This appeal seeks to reverse a decree of the High Court of Judicature at Allahabad dated 24th January 1940, which in part affirmed and in part modified a decree of the Court of the Subordinate Judge of Basti dated 1st June 1936. The parties are sons of the Late Raja Pateahwari Pratap Singh who was proprietor of Raj Basti and died on 19th March 1928. The Rajah made his will on 16th July 1927, and after summarising the state of his family, states that by way of a precautionary measure he considers it desirable to make proper arrangement for the maintenance allowance to his two younger sons, the respondent and Babu Bijai Bir Singh, as follows :
"After my death Lal Jwaleshwari Pratap Narain Singh my eldest son shall be the Raja for the time and the absolute owner of the entire moveable and immovable property appertaining to Basti Raj. He shall continue to support as heretofore and meet all reasonable needs of his two brothers Babu Parchand Bir Singh and Babu Bijai Bir Singh so long as the latter two Babu Sahebs live in agreement with Lal Jwaleshwari Pratap Narain Singh and act for the betterment and improvement of the raj as desired by the latter. When the Babu Sahebs aforesaid or one of the babus do not want to work and look after the management under the orders of Lal Jwaleshwari Pratap Narain Singh or if, for some reason they want to become separate and live separately they shall be entitled to babuai rights subject to all the conditions relating to the property of Babus all along obtaining to this estate and it shall be the duty of Lal Jwaleshwari Pratap Narain Singh to give property yielding Rs. 500 per mensem as profits, i. e., Rs. 6000 per annum for the maintenance of his two brothers as per detail given below. He should separate such property from his management and place it in charge of the Babus aforesaid who shall be responsible for payment of Government revenue and other zamindari matter in respect of the property aforesaid."
He then proceeds to provide for the male descendants of his sons and for the construction of a residence for his younger sons. The will then proceeds as follows :
"In view of the fact that for various reasons I could not make proper arrangements for the education and future maintenance of Babu Parchand Bir Singh, I have considered it proper and have after full consideration come to the decision that in addition to the babuai rights of maintenance mentioned above, property yielding Rs.100 per mensem as profits should further be allotted to him subject to all the conditions of babuai rights. I hereby direct that when Babu Parchand Bir Singh separates, Lal Jwaleshwari Pratap Singh should give him property yielding profits to the extent noted above. At the time of allotment of this property also, all the conditions relating to the selection of property as mentioned above should be borne in mind. I have, therefore, executed these few presents by way of a will so that it may serve as evidence and be of use when required.
Written on 16th July 1927.
Detail of maintenance allowance amounting to Rs. 500 per mensem which comes to Rs. 6000 per annum.
Babu Parchand Bir Singh-Rs. 300 per mensem.
Babu Bijai Bir Siagh - Rs. 200 per mensem."
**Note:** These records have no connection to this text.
-- ==== Sys2Proof/Machine/Fusion.lean ====
section
/-! DEFINITION. The fusion sequencer's tasks EGO, CROP, TRACK and PARALLAX, the inference array and the lidar sources (R288–R313). What the
spec leaves to the filters' designs (the ego filter, geometry, gains) is a free value of Config; rules, rings, life cycles and
qualifiers are as stated. -/

namespace Sys2Proof.Machine

/-- The key of a class 0x3 quantity (R291). -/
def fusKey (group q : Nat) : Nat := pubKey 3 (group * 64 + q)

/-- A task runs: the sequencer has not failed and the task is not stopped; TRACK needs its EN. -/
def taskOn (s : State) (k : Nat) : Bool :=
  s.fus.running && !s.flag Fd.FUS_STAT_FAILED && s.fld (Fd.FUS_TASK_STOP_V k) == 0 && (k != 2 || s.flag Fd.FUS_TRK_CFG_EN)

/-- Bring RUN up to date. -/
def showRun (s : State) : State :=
  s.setFld Fd.FUS_STAT_RUN ((List.range 4).foldl (fun a k => if taskOn s k then setBits a (3 - k) 1 1 else a) 0)

/-- CODE of a publication, but for SLIPPED (R292), by what is published: 0 EGO, 1 density, 2 TRACK, 3 and 4 the results of KIND 3 and 4. -/
def taskCode (s : State) (k : Nat) : Nat :=
  if s.timeState = tHoldover then Code.holdover
  else if smGet 0 s.fus.stepSeen k ≠ s.clk.stepSeq then Code.step else Code.ok

/-- CODE with a newest source that may be SLIPPED. -/
def fusCode (s : State) (k : Nat) (slipped : Bool) : Nat := if slipped then Code.slipped else taskCode s k

/-- It has been published: STEP shows once. -/
def noteTask (s : State) (k : Nat) : State := s.setFus { s.fus with stepSeen := smPut 0 s.fus.stepSeen k s.clk.stepSeq }

/-- Stage a new value for t + P. -/
def fusPub (s : State) (p key : Nat) (v : Word) (valid : Bool) (code : Nat) : State := s.stageAt (s.clk.tick + p) key v valid code

/-- Stage a value published before: its age keeps growing (R292). -/
def fusRepub (s : State) (p key : Nat) (v : Word) (valid : Bool) (code : Nat) : State :=
  { s with stage := s.stage ++ [{ tick := s.clk.tick + p, key := key, v := { val := v, valid := valid, code := code, tick := (s.pubAt key).tick } }] }

/-- The value a key will hold once everything staged is published. -/
def fusLast (s : State) (key : Nat) : PubV := match (s.stage.filter (fun x => x.key == key)).getLast? with
  | some x => x.v
  | none => s.pubAt key

/-- Microseconds from a measurement time to the sample boundary, saturating. -/
def dataAge (s : State) (tM : Nat) : Word := BitVec.ofNat 32 (satU 32 ((s.bndDt - tM) / 1000))

/-! ### EGO (R296–R299) -/

/-- Word `i` of the filter. -/
def egoW (s : State) (i : Nat) : Word := s.fus.ego.getD i 0

/-- Wheel `w` is enabled. -/
def wheelOn (s : State) (w : Nat) : Bool := s.flag (Fd.FUS_WHL_CFG_EN w)

/-- The measured speed of wheel `w`: its unit's pulse rate times SCALE, in m/s. -/
def wheelSpeed (s : State) (w : Nat) : Word :=
  fMul (s.pubAt (snKey (s.fld (Fd.FUS_WHL_CFG_UNIT w)) 0)).val (fOfRat (s.fld (Fd.FUS_WHL_CFG_SCALE w)) 1000000)

/-- The wheel's state. -/
def State.whlSt (s : State) (w : Nat) : WhlSt := smGet {} s.fus.whl w

/-- Whether a wheel's speed lies outside SLIP_LIM of the prediction, followed from sample to sample (R298). -/
def wheelTrack (s : State) (w : Nat) : State :=
  if s.flag (Fd.FUS_WHL_CFG_EN w) then
    let d := fabs (fSub (wheelSpeed s w) (Config.egoWheel s.fus.ego w))
    let off := !fle d (fOfRat (s.fld Fd.FUS_EGO_CFG_SLIP_LIM) 100)
    let x := s.whlSt w
    let x := { x with offCyc := if off then some (x.offCyc.getD s.clk.cyc) else none, okCyc := if off then none else some (x.okCyc.getD s.clk.cyc) }
    s.setFus { s.fus with whl := smPut {} s.fus.whl w x }
  else s
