/-- Steps 2 and 3 of R465 for a press of `ms`: outside 0.5 to 3 s it is ignored, longer than 10 s it is a fault; without READY in a lock-out it is refused; otherwise the
element test follows at the next sample. -/
def resetPress (s : State) (ms : Nat) (pass : Bool) (out : Nat) : State :=
  let s := if 10000 < ms then buttonFault s else s
  let s := if s.saf.btnIgn then s.setSaf { s.saf with btnRel := some s.saf.t } else s
  if s.saf.btnIgn || decide (ms < 500) || decide (3000 < ms) then s
  else
    let code := if s.locked && !s.flag Fd.SAF_LOCK_READY then Code.refused else Code.ok
    let s := logLive s Ev.resetPress Src.mirror code ms
    if code = Code.refused then s.setFld Fd.SAF_LOCK_RST_CODE code
    else if s.locked then s.setSaf { s.saf with rst := some (none, pass, out) }
    else releaseWaits (s.setFld Fd.SAF_LOCK_RST_CODE code)

/-- RESET_PRESS (R465): SAFE_RST_BTN is released after `ms`; `pass` is the result of the element test that follows, `out` the output that
fails it. -/
def execResetPress (ms : Word) (pass : Bool) (out : Fin 4) (s : State) : Out :=
  .next (resetPress (safLatchRec s safBtnKey (min ms.toNat (2 ^ 28 - 1) + out * 2 ^ 28 + b2n pass * 2 ^ 31)) ms.toNat pass out)

/-- A recorded press in the replayed image (R470): it releases the waits, and after its element test a lock-out of the image. -/
def imagePress (s : State) (v : Nat) : State :=
  let ms := v % 2 ^ 28
  if s.saf.btnIgn || decide (ms < 500) || decide (3000 < ms) then s
  else if s.saf.imgLock then s.setSaf { s.saf with rst := some (none, bit v 31, bits v 28 2) }
  else releaseWaits s

/-- BUTTON_FAULT (R465, R569): the button has been held longer than 10 s, or misses the pulses of TP0 while pressed; it is ignored until it has
been released for 1 s. -/
def execButtonFault (s : State) : Out :=
  .next (buttonFault s)

/-- The button counts again once it has been released for 1 s. -/
def buttonBack (s : State) : State := match s.saf.btnIgn, s.saf.btnRel with
  | true, some t =>
    if t + 20000 ≤ s.saf.t then (s.setFlag Fd.SAF_LOCK_BTN_FAULT false).setSaf { s.saf with btnIgn := false, btnRel := none } else s
  | _, _ => s

/-- Clear the lock-out (R465 step 5): the MRAM latch, then the secure element copy; RESET_DONE; ROAD follows at the next frame boundary. -/
def lockClear (s : State) : State :=
  let cause := s.fld Fd.SAF_LOCK_CAUSE
  let s := releaseWaits (s.forN 4 (fun s k => s.setSafOut k { s.safOut k with fault := false, fail := 0 }))
  let s := s.setSaf { s.saf with mram := none, seCopy := none, rst := none, rstGo := true, offs := [], lockTick := none }
  let s := (s.setReg Ra.SAF_LOCK 0).setReg Ra.SAF_LOCK_MASK 0
  let s := (s.setFld Fd.SAF_LOCK_RST_CODE Code.ok).setFld Fd.SAF_STAT_STATE 1
  logLive s Ev.resetDone Src.mirror cause 0

/-- Step 4 of R465: both elements of every output are tested for 2 ms from the next sample on; a failure is a new lock-out with cause 4. -/
def resetTest (s : State) (live : Bool) : State := match s.saf.rst with
  | some (none, p, o) => s.setSaf { s.saf with rst := some (some s.saf.t, p, o) }
  | some (some t, p, o) =>
    if t + 40 ≤ s.saf.t then
      if !p then safLock (s.setSaf { s.saf with rst := none }) live 4 o
      else if live then lockClear s
      else
        let s := releaseWaits (s.forN 4 (fun s k => s.setSafOut k { s.safOut k with fault := false, fail := 0 }))
        s.setSaf { s.saf with imgLock := false, rst := none }
    else s
  | none => s

/-! ### The safety loop's sample -/

/-- The context in which the Mirror pair's instructions of this sample run (R447), privileged (R113); the entry takes 4 cycles of its budget
(R78). -/
def mirrorCtx (s : State) : GwCtx :=
  { loop := mirrorLoop, priv := true, base := 2 ^ 40 + 2 ^ 20, size := 0x40000, period := 20, tick := s.clk.tick, mode := s.bndMode,
    pc := 4 * Config.imageEntry mirrorLoop, budget := Config.mirrorBudget - 4, cyc := 4 }

/-- Publish class 0x4 for t + 20 (R460). -/
def safPublish (s : State) (lim : Word) (pub : Nat → PubV) : State :=
  let t := s.clk.tick + 20
  let wa := s.sensPair 0
  let sp := s.sensPair 1
  let s := (s.stageAt t (pubKey 4 0) lim).stageAt t (pubKey 4 1) (s.reg Ra.SAF_STAT)
  let s := (s.stageAt t (pubKey 4 2) wa.val (!wa.con && wa.ok)).stageAt t (pubKey 4 3) sp.val (!sp.con && sp.ok)
  let tq := pub (torqueKey s)
  (s.stageAt t (pubKey 4 4) tq.val tq.valid).stageAt t (pubKey 4 5) (BitVec.ofNat 32 (tripWord s))

/-- What steering takes from this sample. -/
def steerInOf (s : State) (pub : Nat → PubV) : SteerIn :=
  { theta := (s.sensPair 0).val, conWa := (s.sensPair 0).con, conSp := (s.sensPair 1).con,
    torque := (pub (torqueKey s)).val, seat := (pub (seatKey s)).val != 0 }

/-- One sample of the safety loop on filtered inputs `w` and published values `pub`. `live`: the live loop, otherwise the replayed image;
`drives`: its results reach the control engines (the live loop outside REPLAY, the image inside it). -/
def safSample (s : State) (live drives : Bool) (w : Nat) (pub : Nat → PubV) : State :=
  let t := if live then s.liveTick else s.clk.tick
  let s := safDrive s live
  let s := s.forN 4 (fun s i => safPairStep s live w i)
  let s := s.forN 4 (fun s i => discFault s live i)
  let s := twoHand s w
  let s := sensContra (sensContra (sensStep (sensStep s 0 pub) 1 pub) live 0) live 1
  let s := safStill (if live then stopTake s else s)
  let m := safMode s live
  let s := hbLoss (if t % 200 = 0 then hbFrame s else s) live
  let s := resetTest ([2, 4, 5, 6].foldl zeroLift s) live
  let s := if drives then steerInner (if t % 100 = 0 then steerOuter s else s) (steerInOf s pub) else s
  let s := speedCauses s m pub
  let lim := speedLimitOf s m pub
  let want := (List.range 4).foldl (fun a k => a + b2n (safWantsOut s live k) * 2 ^ k) 0
  let s := if drives then s.forN 4 (fun s k =>
      if bit want k = bit s.saf.soWant k then s else tabRec s TabT.out (pubKey 4 (0x100 + k)) [b2n (bit want k)]) else s
  let s := s.setSaf { s.saf with soWant := want }
  let s := if live then
      let s := buttonBack s
      let s := ((s.setFlag Fd.SAF_STAT_WA_OK (!(s.sensPair 0).con)).setFlag Fd.SAF_STAT_SP_OK (!(s.sensPair 1).con)).setFld Fd.SAF_STAT_TRIP (tripWord s)
      let s := safShowOuts (s.setFld Fd.SAF_STAT_ENABLE (b2n s.saf.two.en))
      let s := (s.setFlag Fd.SAF_LOCK_READY (safReady s)).setFlag Fd.SAF_LOCK_STATIONARY (safStationary s)
      (s.setReg Ra.SAF_SPD_LIM lim.1).setReg Ra.SAF_SPD_SRC (BitVec.ofNat 32 lim.2)
    else s
  if drives then safPublish s lim.1 pub else s

/-- The class 0x1 keys a safety sample takes, with the safety inputs (R504, R505). -/
def safKeys (s : State) : List Nat := s.saf.cfg.chans.map (fun u => snKey u 0) ++ [safInKey]

/-- The live safety loop at a tick boundary: the inputs are latched; every 20 ticks a sample runs, and in the Mirror pair's core its context
starts. -/
def safTick (s : State) (si : Nat) : State :=
  let s := s.setSaf { s.saf with t := s.saf.t + 1 }
  let s := safLatch s si
  let s := if s.rpl.live.isSome then s else s.publish safInKey (BitVec.ofNat 32 (safInWord s))
  let s := steerShowOff s
  if safRuns s && s.liveTick % 20 == 0 then
    let drives := s.rpl.live.isNone
    let s := if drives then recKeys (s.setCtx mirrorUnit (some (mirrorCtx s))) (safKeys s) else s
    let pub := s.livePub
    safSample s true drives (safInWord s) pub
  else s

/-- The replayed image's safety loop at a replayed tick (R470): its own state, recorded inputs; nothing of it reaches the live loop's
registers or outputs. -/
def safImage (s : State) : State :=
  let liveSaf := s.saf
  let i := s.setSaf { s.rpl.saf with t := s.rpl.saf.t + 1 }
  let i := if s.clk.tick % 20 = 0 then
      let pub := i.pubAt
      safSample (steerShowOff i) false true (pub safInKey).val.toNat pub
    else i
  (i.setRpl { i.rpl with saf := i.saf }).setSaf liveSaf

end Sys2Proof.Machine
end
At the date of the will and at his death the testator had three sons, the appellant, the respondent and Babu Bijai Bir Singh. The last-named is joined merely as a formal party interested under the will and is not otherwise concerned in these proceedings. Differences having arisen between the parties, the respondent separated from the appellant in 1934 and the respondent thereupon claimed from the appellant the sum of Rupees 2500 mentioned in the will and in effect a decree awarding possession over such villages as would yield an income of Rs. 400 a month. No point arises as to the Rs. 2500, but the appellant contended that he was liable to give possession of property producing Rs. 800 a month only. A further dispute arose between the parties which turned upon the effect of S. 73, Agra Tenancy Act - Act 3 of 1926, the Act which was applicable at the date of the partition. That section enacts,
"when for any cause the local government or any authority empowered by it, remits or suspends for any period the payment of the whole or any part of the revenue payable in respect of any land.....a collector ... may order that the rents of the tenants holding such land or any portion thereof .... shall be remitted or suspended for the period of such re- mission or suspension of payment of revenue to an amount which shall bear the same proportion to the whole of the rent payable in respect of the land as the revenue of which payment has been so remitted bears to the whole of the revenue payable in respect of the land."
The exact date at which the parties separated does not appear in the record but it does appear that certain remissions of rent had been made before the date of the partition and that further remissions were made after that date. The appellant claimed that in allotting villages to answer the provisions of the will, the income should be calculated as if the original rents stood and no remissions had been made, whereas it was held by the High Court and is contended by the respondent in this appeal that the income must be calculated as at the date of the partition, and that a rise or fall or the possibility of a future rise or fall in the rents after that date will not diminish or increase the respondent's obligation.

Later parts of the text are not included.